▸ Stored data:
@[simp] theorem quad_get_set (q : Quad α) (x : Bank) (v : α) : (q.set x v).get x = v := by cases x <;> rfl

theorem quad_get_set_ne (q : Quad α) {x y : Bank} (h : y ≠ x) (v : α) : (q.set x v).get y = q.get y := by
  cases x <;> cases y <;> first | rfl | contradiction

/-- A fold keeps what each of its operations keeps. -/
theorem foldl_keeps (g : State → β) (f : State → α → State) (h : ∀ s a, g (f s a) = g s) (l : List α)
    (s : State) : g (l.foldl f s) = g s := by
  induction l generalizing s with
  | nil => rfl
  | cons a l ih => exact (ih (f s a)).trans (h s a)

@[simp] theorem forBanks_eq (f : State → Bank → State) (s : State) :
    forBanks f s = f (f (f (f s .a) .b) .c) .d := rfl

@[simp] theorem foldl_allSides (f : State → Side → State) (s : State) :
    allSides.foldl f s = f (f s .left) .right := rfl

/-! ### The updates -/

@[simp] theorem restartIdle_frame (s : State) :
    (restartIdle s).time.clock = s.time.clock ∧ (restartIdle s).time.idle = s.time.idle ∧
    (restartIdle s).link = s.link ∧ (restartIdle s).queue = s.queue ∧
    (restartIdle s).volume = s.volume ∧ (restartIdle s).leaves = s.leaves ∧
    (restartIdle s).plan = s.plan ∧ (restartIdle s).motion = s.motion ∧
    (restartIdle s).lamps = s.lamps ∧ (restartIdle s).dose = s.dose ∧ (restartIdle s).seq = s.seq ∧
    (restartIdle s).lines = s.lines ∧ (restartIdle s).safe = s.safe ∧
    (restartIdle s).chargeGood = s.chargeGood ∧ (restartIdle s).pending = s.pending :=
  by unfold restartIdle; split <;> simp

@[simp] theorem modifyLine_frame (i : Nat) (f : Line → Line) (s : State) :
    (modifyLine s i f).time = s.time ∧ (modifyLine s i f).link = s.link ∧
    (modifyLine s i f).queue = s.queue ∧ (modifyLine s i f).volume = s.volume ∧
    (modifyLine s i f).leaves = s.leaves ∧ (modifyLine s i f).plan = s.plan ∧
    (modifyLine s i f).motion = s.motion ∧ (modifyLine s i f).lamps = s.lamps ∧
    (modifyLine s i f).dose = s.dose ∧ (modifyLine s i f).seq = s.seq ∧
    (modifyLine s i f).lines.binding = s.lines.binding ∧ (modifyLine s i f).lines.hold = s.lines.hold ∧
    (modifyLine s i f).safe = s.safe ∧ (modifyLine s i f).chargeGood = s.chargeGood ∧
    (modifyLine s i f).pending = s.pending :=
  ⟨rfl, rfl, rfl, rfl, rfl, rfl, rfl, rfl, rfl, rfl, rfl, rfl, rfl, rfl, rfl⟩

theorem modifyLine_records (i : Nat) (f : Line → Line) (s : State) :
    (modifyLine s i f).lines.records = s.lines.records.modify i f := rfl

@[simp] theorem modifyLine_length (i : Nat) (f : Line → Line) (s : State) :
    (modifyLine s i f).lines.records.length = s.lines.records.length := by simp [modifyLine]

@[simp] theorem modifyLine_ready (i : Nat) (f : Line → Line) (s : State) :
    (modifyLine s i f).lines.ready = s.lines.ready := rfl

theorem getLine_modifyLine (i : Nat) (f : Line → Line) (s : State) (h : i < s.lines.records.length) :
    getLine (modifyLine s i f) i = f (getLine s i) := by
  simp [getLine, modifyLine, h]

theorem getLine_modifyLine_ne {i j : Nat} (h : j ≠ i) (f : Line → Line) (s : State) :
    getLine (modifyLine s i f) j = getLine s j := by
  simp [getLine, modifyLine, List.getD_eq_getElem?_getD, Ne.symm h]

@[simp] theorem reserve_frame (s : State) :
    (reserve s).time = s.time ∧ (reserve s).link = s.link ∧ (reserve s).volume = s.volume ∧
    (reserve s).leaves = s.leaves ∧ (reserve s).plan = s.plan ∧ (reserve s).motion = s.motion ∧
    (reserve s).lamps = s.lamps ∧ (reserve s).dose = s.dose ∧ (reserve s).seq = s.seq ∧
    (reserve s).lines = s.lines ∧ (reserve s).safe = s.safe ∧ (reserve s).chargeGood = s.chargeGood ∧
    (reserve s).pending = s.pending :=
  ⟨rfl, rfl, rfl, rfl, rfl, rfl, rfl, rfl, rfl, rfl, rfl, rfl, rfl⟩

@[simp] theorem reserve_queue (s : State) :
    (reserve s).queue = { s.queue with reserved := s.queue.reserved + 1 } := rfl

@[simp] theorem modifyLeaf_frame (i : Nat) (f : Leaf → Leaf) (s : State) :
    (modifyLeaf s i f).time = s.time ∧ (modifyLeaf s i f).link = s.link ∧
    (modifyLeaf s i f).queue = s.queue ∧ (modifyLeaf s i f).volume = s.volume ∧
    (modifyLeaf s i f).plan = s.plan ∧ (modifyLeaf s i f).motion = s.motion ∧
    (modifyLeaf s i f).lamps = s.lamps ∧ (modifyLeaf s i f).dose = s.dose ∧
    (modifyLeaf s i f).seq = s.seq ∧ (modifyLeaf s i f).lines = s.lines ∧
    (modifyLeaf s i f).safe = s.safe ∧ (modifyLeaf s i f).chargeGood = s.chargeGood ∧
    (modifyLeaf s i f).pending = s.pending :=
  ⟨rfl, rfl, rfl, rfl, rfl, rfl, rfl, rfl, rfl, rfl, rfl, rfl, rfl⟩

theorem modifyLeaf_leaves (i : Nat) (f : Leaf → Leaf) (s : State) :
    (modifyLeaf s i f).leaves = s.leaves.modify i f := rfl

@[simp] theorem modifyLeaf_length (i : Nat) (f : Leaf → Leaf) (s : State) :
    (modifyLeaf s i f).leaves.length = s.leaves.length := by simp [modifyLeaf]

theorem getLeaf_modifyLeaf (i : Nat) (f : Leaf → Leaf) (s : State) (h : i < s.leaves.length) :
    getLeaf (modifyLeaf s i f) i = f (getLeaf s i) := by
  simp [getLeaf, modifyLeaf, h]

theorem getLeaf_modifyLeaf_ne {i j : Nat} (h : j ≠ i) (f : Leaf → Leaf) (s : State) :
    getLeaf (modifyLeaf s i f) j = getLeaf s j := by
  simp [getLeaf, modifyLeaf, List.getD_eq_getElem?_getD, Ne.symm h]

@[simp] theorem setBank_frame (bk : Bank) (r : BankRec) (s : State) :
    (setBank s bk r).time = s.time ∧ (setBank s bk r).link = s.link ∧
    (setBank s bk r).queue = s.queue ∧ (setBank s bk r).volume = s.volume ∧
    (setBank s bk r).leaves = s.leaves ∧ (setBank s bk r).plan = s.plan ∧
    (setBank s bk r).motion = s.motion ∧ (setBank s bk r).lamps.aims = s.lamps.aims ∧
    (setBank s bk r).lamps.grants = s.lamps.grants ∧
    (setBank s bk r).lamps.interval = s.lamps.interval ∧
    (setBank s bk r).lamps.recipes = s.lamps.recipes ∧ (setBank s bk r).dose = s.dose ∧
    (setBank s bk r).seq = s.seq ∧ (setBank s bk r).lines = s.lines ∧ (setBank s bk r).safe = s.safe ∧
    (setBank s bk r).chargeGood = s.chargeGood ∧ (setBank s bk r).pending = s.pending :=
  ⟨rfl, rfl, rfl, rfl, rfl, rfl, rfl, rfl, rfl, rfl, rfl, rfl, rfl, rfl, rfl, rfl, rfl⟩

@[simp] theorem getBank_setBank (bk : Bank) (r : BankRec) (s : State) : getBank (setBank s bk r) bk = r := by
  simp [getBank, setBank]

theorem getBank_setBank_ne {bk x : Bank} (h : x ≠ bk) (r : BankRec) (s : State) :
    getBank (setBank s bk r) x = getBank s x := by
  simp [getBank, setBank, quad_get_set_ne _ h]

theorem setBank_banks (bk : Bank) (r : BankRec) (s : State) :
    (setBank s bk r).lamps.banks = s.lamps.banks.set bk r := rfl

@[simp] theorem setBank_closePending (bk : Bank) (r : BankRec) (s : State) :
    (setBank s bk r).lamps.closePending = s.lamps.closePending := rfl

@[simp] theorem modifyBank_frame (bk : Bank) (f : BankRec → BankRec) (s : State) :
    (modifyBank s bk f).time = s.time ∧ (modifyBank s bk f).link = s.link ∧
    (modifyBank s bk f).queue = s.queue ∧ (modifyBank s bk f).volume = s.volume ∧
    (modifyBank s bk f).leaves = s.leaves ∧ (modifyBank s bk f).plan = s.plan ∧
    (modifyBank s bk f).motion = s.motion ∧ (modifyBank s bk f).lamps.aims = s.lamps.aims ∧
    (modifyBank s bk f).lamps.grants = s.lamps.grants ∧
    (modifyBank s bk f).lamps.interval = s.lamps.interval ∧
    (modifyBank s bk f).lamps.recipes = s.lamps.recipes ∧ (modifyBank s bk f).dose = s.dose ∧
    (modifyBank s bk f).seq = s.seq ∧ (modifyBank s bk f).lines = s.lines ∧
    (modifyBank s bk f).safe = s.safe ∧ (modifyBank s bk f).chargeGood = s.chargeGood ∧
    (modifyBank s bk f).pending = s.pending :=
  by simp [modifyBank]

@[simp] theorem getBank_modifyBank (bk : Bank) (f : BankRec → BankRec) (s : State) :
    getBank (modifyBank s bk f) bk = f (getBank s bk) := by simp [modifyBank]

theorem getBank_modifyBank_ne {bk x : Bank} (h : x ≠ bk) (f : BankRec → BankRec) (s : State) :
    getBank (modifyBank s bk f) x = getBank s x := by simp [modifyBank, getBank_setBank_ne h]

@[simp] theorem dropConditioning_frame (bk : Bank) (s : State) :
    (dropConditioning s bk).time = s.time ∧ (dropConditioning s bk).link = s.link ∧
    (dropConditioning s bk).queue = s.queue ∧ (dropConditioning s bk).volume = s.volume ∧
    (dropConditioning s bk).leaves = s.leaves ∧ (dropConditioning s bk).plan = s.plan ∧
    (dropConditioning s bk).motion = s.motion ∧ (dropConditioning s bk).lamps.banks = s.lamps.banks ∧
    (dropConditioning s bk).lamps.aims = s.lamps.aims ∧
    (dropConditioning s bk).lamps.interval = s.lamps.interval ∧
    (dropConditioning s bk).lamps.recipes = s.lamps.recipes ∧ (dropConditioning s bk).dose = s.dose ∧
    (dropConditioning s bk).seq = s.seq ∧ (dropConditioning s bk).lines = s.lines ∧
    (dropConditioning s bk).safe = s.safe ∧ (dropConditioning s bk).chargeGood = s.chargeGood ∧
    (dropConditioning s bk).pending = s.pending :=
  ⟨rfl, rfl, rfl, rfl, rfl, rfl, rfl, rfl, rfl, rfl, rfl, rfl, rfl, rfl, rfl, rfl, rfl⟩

▸ What the task requires:
Would you copy out exactly the lines above that start at the one containing "(modifyLeaf s i f).queue" and end at the one containing "(modifyLeaf s i f).lamps", inclusive?

▸ Worked solution:
    (modifyLeaf s i f).queue = s.queue ∧ (modifyLeaf s i f).volume = s.volume ∧
    (modifyLeaf s i f).plan = s.plan ∧ (modifyLeaf s i f).motion = s.motion ∧
    (modifyLeaf s i f).lamps = s.lamps ∧ (modifyLeaf s i f).dose = s.dose ∧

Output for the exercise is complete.